7. The apparatus of claim 6, wherein the first and second information generation units generate the histograms using coding unit depth information extracted according to largest coding units (LCUs) in high efficiency video coding (HEVC).

8. The apparatus of claim 6, wherein the difference information generation unit generates the difference information between the histograms using an equation below

CUDHD = \sum_{i} \langle {CUDHD}_{key} - {CUDHD}_{currentframe} \rangle

9. The apparatus of claim 6, wherein the image detection unit extracts the first frame as a frame to be searched for when the difference information is smaller than a previously set threshold.

10. A computer-readable recording medium storing a program for causing a computer to execute the method of claim 1.

11. The apparatus of claim 6, wherein the first and second information generation units generate the histograms using coding unit depth information having a largest unit among pieces of coding unit depth information extracted according to largest coding units (LCUs) in high efficiency video coding (HEVC).

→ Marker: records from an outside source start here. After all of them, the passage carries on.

/-! ## Slots before the last one, and after it -/

/-- The state of an attempt with its instruction in progress as `p`. -/
def State.inProgress (u : State) (t : TraderId) (p : Prog) : State := u.setTrader t { u.trader t with prog := some p }

@[simp] theorem State.inProgress_trader_self (u : State) (t : TraderId) (p : Prog) :
    (u.inProgress t p).trader t = { u.trader t with prog := some p } := State.trader_self _ _ _

theorem State.Issues.begins_eq (h : s.Issues t w) (n : Nat) : s.begins t w n = (s.final t w).inProgress t { word := w, left := n - 1 } := by
  rw [State.begins, ← h.final_eq]
  rfl

/-- An attempt of the instruction in progress, in a slot before its last one, goes on with it. -/
theorem State.issue_on {p : Prog} (hc : s.canIssue t = true) (hp : (s.trader t).prog = some p) (hk : keyOf p.word = k) (hn : p.nul = false)
    (hf : p.first = false) (hl : 1 < p.left) (uses : Nat → List GReg) (body : Nat → State → State) (cost : Nat → Trader → Nat)
    (hold : Nat → State → Option Bool) (early : Nat → State → State) (hh : hold p.word (s.final t p.word) = none) :
    s.issue t k uses body cost hold early = early p.word ((s.final t p.word).inProgress t { p with left := p.left - 1 }) := by
  have hp' := (State.ownSlot_prog (s := s) (t := t) (s.cur t)).trans hp
  simp only [State.final, hp, Option.isSome_some, if_true] at hh ⊢
  simp [State.issue, State.issueOn, State.heldBy, hc, hp, hk, hn, hf, hh, Nat.not_le.mpr hl, State.upd, hp', State.inProgress]

/-- An instruction that leaves its trader as `tr`, but for the progress, is in progress no more after its last slot. -/
theorem State.ended_setTrader {u : State} {tr : Trader} (h : tr.prog = (s.trader t).prog) :
    s.ended t (u.setTrader t tr) = u.setTrader t { tr with prog := none } := by
  unfold State.ended
  split
  · exact (State.upd_setTrader u t tr (fun tr => { tr with prog := none })).symm
  case isFalse hp =>
    rw [Option.not_isSome_iff_eq_none, ← h] at hp
    rw [← hp]

end Sys2Proof.Machine
end

section
/-! SUPPORT. Loads from stall RAM and the slice (R65, R68, R112, R134) and the first slots of accesses of two slots (R63, R127): the access that an
instruction makes, its parts, and what its slots do. -/

namespace Sys2Proof.Machine

variable {s u : State} {t : TraderId} {w k : Nat} {a : Arr} {o : Nat} {m : MemForm}

/-! ## Keys and effective addresses (R112) -/

theorem fMajor_of_key {w mj mn : Nat} (hk : keyOf w = key mj mn) (h : mj < 0x39) (h' : mn < 32) : fMajor w = mj := by
  have e := keyOf_div w
  rw [hk, key] at e
  omega

theorem unsg_add_sgn (x y : Nat) : unsg 16 ((x : Int) + sgn 14 y) = (x + (sgn 14 y % 65536).toNat) % 65536 := by
  unfold unsg
  omega

theorem fOff_eq (w : Nat) : fOff w = w % 2 ^ 14 := bits_eq_div w 13 0 |>.trans (by rw [Nat.pow_zero, Nat.div_one])

theorem Trader.baseOff_eq (tr : Trader) (w : Nat) : tr.baseOff w = (tr.ar (fS1 w) + (sgn 14 (w % 2 ^ 14) % 65536).toNat) % 65536 := by
  rw [Trader.baseOff, fOff_eq, unsg_add_sgn]

theorem Trader.effAddr_eq (tr : Trader) (w : Nat) : tr.effAddr w =
    if fMode w = 1 then tr.ar (fS1 w) else if fMode w = 3 then 0xC000 + w % 2 ^ 14 else tr.baseOff w := by
  have lt : fMode w < 4 := bits_lt w 15 14
  have mode : fMode w = 0 ∨ fMode w = 1 ∨ fMode w = 2 ∨ fMode w = 3 := by omega
  rcases mode with e | e | e | e <;> simp [Trader.effAddr, e, fOff_eq]

/-! ## The accesses of an instruction (R68) -/

/-- The bytes that the first of two accesses from `ea` on has: an access of two bytes is aligned. -/
def firstLen (ea : Nat) : Nat := if ea % 2 = 0 then 2 else 1

theorem Trader.memForm_n (tr : Trader) (w : Nat) : (tr.memForm w).n = 1 ∨ (tr.memForm w).n = 2 ∨ (tr.memForm w).n = 3 := by
  unfold Trader.memForm
  split <;> simp

theorem accesses_eq {ea n : Nat} (h : n = 1 ∨ n = 2 ∨ n = 3) :
    accesses ea n = if n ≤ firstLen ea then [(ea, n)] else [(ea, firstLen ea), (ea + firstLen ea, n - firstLen ea)] := by
  rcases h with rfl | rfl | rfl <;> by_cases e : ea % 2 = 0 <;> simp [accesses, firstLen, e]

theorem accesses_two {ea n : Nat} (h : n = 1 ∨ n = 2 ∨ n = 3) (two : (accesses ea n).length = 2) :
    firstLen ea < n ∧ accesses ea n = [(ea, firstLen ea), (ea + firstLen ea, n - firstLen ea)] := by
  rw [accesses_eq h] at two ⊢
  split_ifs at two ⊢ with e
  · exact absurd two (by simp)
  · exact ⟨by omega, rfl⟩

/-- The instruction `w` of the state's trader makes the access `m`, which R67 allows, of bytes of an array of the stall without an error. -/
structure State.StallAccess (u : State) (t : TraderId) (w : Nat) (m : MemForm) (a : Arr) (o : Nat) : Prop where
  form : (u.trader t).memForm w = m
  at_ : u.ramAt t m.ea = some (a, o)
  inside : addrFault m.ea m.n = 0
  sound : u.errorIn a o m.n = none

theorem State.StallAccess.size (h : u.StallAccess t w m a o) : m.n = 1 ∨ m.n = 2 ∨ m.n = 3 := h.form ▸ Trader.memForm_n _ w

theorem State.StallAccess.region (h : u.StallAccess t w m a o) : regionOf m.ea = .ram ∨ regionOf m.ea = .slice := State.region_of_ramAt h.at_

/-- A part of such an access reads its bytes and leaves the state as it is. -/
theorem State.StallAccess.nearAccess (h : u.StallAccess t w m a o) {i n : Nat} (hn : 0 < n) (hi : i + n ≤ m.n) (k : List Byte → State → State) :
    u.nearAccess t w (m.ea + i, n) k = k (u.bytesAt a (o + i) n) u :=
  State.nearAccess_ram k (State.ramAt_add h.at_ (State.blkIn_of_ramAt h.at_ h.inside) (by omega))
    (State.errorIn_part h.sound (Nat.le_add_right o i) (by omega))

theorem State.StallAccess.nearAccess_first (h : u.StallAccess t w m a o) {n : Nat} (hn : 0 < n) (hi : n ≤ m.n) (k : List Byte → State → State) :
    u.nearAccess t w (m.ea, n) k = k (u.bytesAt a o n) u := h.nearAccess (i := 0) hn (by omega) k

theorem firstLen_pos (ea : Nat) : 0 < firstLen ea := by
  unfold firstLen
  split <;> decide

/-- The accesses that a load still makes read its bytes behind those that the first one may have read. -/
theorem State.StallAccess.nearAccesses_toRead (h : u.StallAccess t w m a o) {tr : Trader} (hg : tr.got = [] ∨ tr.got.length = firstLen m.ea)
    (k : List Byte → State → State) :
    State.nearAccesses t w k (tr.toRead m) tr.got u = k (tr.got ++ (u.bytesAt a o m.n).drop tr.got.length) u := by
  have pos := firstLen_pos m.ea
  have size := h.size
  unfold Trader.toRead
  rw [accesses_eq h.size]
  by_cases one : m.n ≤ firstLen m.ea
  · have whole := h.nearAccess_first (n := m.n) (by omega) (Nat.le_refl _)
    rcases hg with hg | hg
    · simp [one, hg, State.nearAccesses, whole]
    · have none : (u.bytesAt a o m.n).drop (firstLen m.ea) = [] := List.drop_eq_nil_of_le (by simpa using one)
      simp [one, hg, Nat.pos_iff_ne_zero.mp pos, State.nearAccesses, none]
  · have first := h.nearAccess_first (n := firstLen m.ea) pos (by omega)
    have second := h.nearAccess (i := firstLen m.ea) (n := m.n - firstLen m.ea) (by omega) (by omega)
    have rest : (u.bytesAt a o m.n).drop (firstLen m.ea) = u.bytesAt a (o + firstLen m.ea) (m.n - firstLen m.ea) :=
      State.drop_bytesAt u a o (by omega)
    rcases hg with hg | hg
    · have all : u.bytesAt a o (firstLen m.ea) ++ u.bytesAt a (o + firstLen m.ea) (m.n - firstLen m.ea) = u.bytesAt a o m.n := by
        rw [← State.bytesAt_add, Nat.add_sub_cancel' (by omega)]
      simp [one, hg, State.nearAccesses, first, second, all]
    · simp [one, hg, Nat.pos_iff_ne_zero.mp pos, State.nearAccesses, second, rest]

/-! ## Accesses of stall RAM and the slice -/

theorem State.inProgress_reads (u : State) (t : TraderId) (p : Prog) (bs : List Byte) :
    (u.inProgress t p).upd t (fun tr => { tr with prog := tr.prog.map fun (p : Prog) => { p with got := p.got ++ bs } }) =
      u.inProgress t { p with got := p.got ++ bs } :=
  (State.upd_setTrader u t { u.trader t with prog := some p } _).symm

/-- Nothing holds an access of the stall's own memory. -/
theorem State.memHold_near {u : State} (hr : regionOf ((u.trader t).memForm w).ea = .ram ∨ regionOf ((u.trader t).memForm w).ea = .slice) :
    State.memHold t w u = none := by
  unfold State.memHold
  rcases hr with e | e <;> simp [e]

/-- A load in its last slot brings the bytes of its access behind those that it has read. -/
theorem State.StallAccess.memBody_load (h : u.StallAccess t w m a o) (hs : m.store = none)
    (hg : (u.trader t).got = [] ∨ (u.trader t).got.length = firstLen m.ea) :
    State.memBody t w u = u.loaded t w (ofBytes ((u.trader t).got ++ (u.bytesAt a o m.n).drop (u.trader t).got.length)) := by
  unfold State.memBody
  dsimp only
  rw [h.form, if_neg (not_not.mpr h.inside), hs]
  unfold State.load
  rcases h.region with e | e <;> rw [e] <;> exact h.nearAccesses_toRead hg _

theorem State.StallAccess.inProgress (h : u.StallAccess t w m a o) (p : Prog) : (u.inProgress t p).StallAccess t w m a o where
  at_ := (State.ramAt_setTrader (tr := { u.trader t with prog := some p }) rfl m.ea).trans h.at_
  inside := h.inside
  sound := h.sound
  form := by
    rw [State.inProgress_trader_self]
    exact h.form

/-- A load in the first of two slots keeps the bytes of its first access. -/
theorem State.StallAccess.memEarly_load {p : Prog} (h : u.StallAccess t w m a o) (hs : m.store = none) (two : (accesses m.ea m.n).length = 2) :
    State.memEarly t w (u.inProgress t p) = u.inProgress t { p with got := p.got ++ (u.bytesAt a o m.n).take (firstLen m.ea) } := by
  obtain ⟨lt, e⟩ := accesses_two h.size two
  have h' := h.inProgress p
  rw [State.take_bytesAt, Nat.min_eq_left lt.le, ← State.inProgress_reads]
  unfold State.memEarly State.loadEarly
  dsimp only
  rw [h'.form, hs, e]
  rcases h.region with r | r <;> rw [r] <;> exact h'.nearAccess_first (firstLen_pos _) lt.le _

/-- A store in the first of two slots makes no access yet. -/
theorem State.memEarly_store (hs : ((u.trader t).memForm w).store.isSome = true) : State.memEarly t w u = u := by
  obtain ⟨v, hv⟩ := Option.isSome_iff_exists.mp hs
  simp [State.memEarly, hv]

/-! ## Forms of the access instructions -/

/-- Loads and stores of format M access their effective address. -/
theorem Trader.memForm_ea_of_format (tr : Trader) (lo : 0x20 ≤ fMajor w) (hi : fMajor w ≤ 0x26) : (tr.memForm w).ea = tr.effAddr w := by
  interval_cases e : fMajor w <;> simp [Trader.memForm, e]

/-- They change the base register in the modes 1 and 2, and make the end check. -/
theorem Trader.afterMem_of_format (tr : Trader) (lo : 0x20 ≤ fMajor w) (hi : fMajor w ≤ 0x26) : tr.afterMem w =
    (if fMode w = 1 ∨ fMode w = 2 then tr.setA (fS1 w) (tr.baseOff w) else tr).endCheck tr.pc := by
  have pc : (if fMode w = 1 ∨ fMode w = 2 then tr.setA (fS1 w) (tr.baseOff w) else tr).pc = tr.pc := by split <;> rfl
  interval_cases e : fMajor w <;> simp only [Trader.afterMem, e, pc]

/-! ## Attempts -/

/-- An attempt in the first slot of an access of two slots that nothing holds. -/
theorem State.StallAccess.memIssue_first (h : (s.final t w).StallAccess t w m a o) (hi : s.Issues t w) (hk : keyOf w = k) (uses : Nat → List GReg)
    (two : (accesses m.ea m.n).length = 2) :
    s.memIssue t k uses = .next (State.memEarly t w ((s.final t w).inProgress t { word := w, left := 1 })).settle := by
  have form : ((s.inSlot t).trader t).memForm w = m := hi.memForm_final.symm.trans h.form
  have hold : State.memHold t w (s.inSlot t) = none := State.memHold_near (by rw [form]; exact h.region)
  have cost : memCost w ((s.inSlot t).trader t) = 2 := by simp [memCost, form, h.inside, two]
  rw [State.memIssue, State.waitsIn_of_canIssue hi.can, Bool.and_false, if_neg Bool.false_ne_true, State.issue_first hi hk _ _ _ _ _ hold, cost,
    if_neg (by decide), hi.begins_eq]

/-- An attempt in the last slot of an access that nothing holds. -/
theorem State.StallAccess.memIssue_last (h : (s.final t w).StallAccess t w m a o) (hl : s.AtLast t w (accesses m.ea m.n).length) (hk : keyOf w = k)
    (uses : Nat → List GReg) : s.memIssue t k uses = .next (s.ended t (State.memBody t w (s.final t w))).settle := by
  rcases hl with ⟨hi, one⟩ | ⟨hc, p, hp, rfl, hleft, hn, hf⟩
  · have form : ((s.inSlot t).trader t).memForm w = m := hi.memForm_final.symm.trans h.form
    have hold : State.memHold t w (s.inSlot t) = none := State.memHold_near (by rw [form]; exact h.region)
    have cost : memCost w ((s.inSlot t).trader t) ≤ 1 := by simp [memCost, form, h.inside, one]
    rw [State.memIssue_eq hi hk uses hold cost, State.ended, hi.fresh]
    rfl
  · have hold : State.memHold t p.word (s.final t p.word) = none := State.memHold_near (by rw [h.form]; exact h.region)
    rw [State.memIssue, State.waitsIn_of_canIssue hc, Bool.and_false, if_neg Bool.false_ne_true,
      State.issue_last hc hp hk hn hf hleft.le _ _ _ _ _ hold]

12. A computer-readable recording medium storing a program for causing a computer to execute the method of claim 2.

13. A computer-readable recording medium storing a program for causing a computer to execute the method of claim 3.

14. A computer-readable recording medium storing a program for causing a computer to execute the method of claim 4.

15. A computer-readable recording medium storing a program for causing a computer to execute the method of claim 5.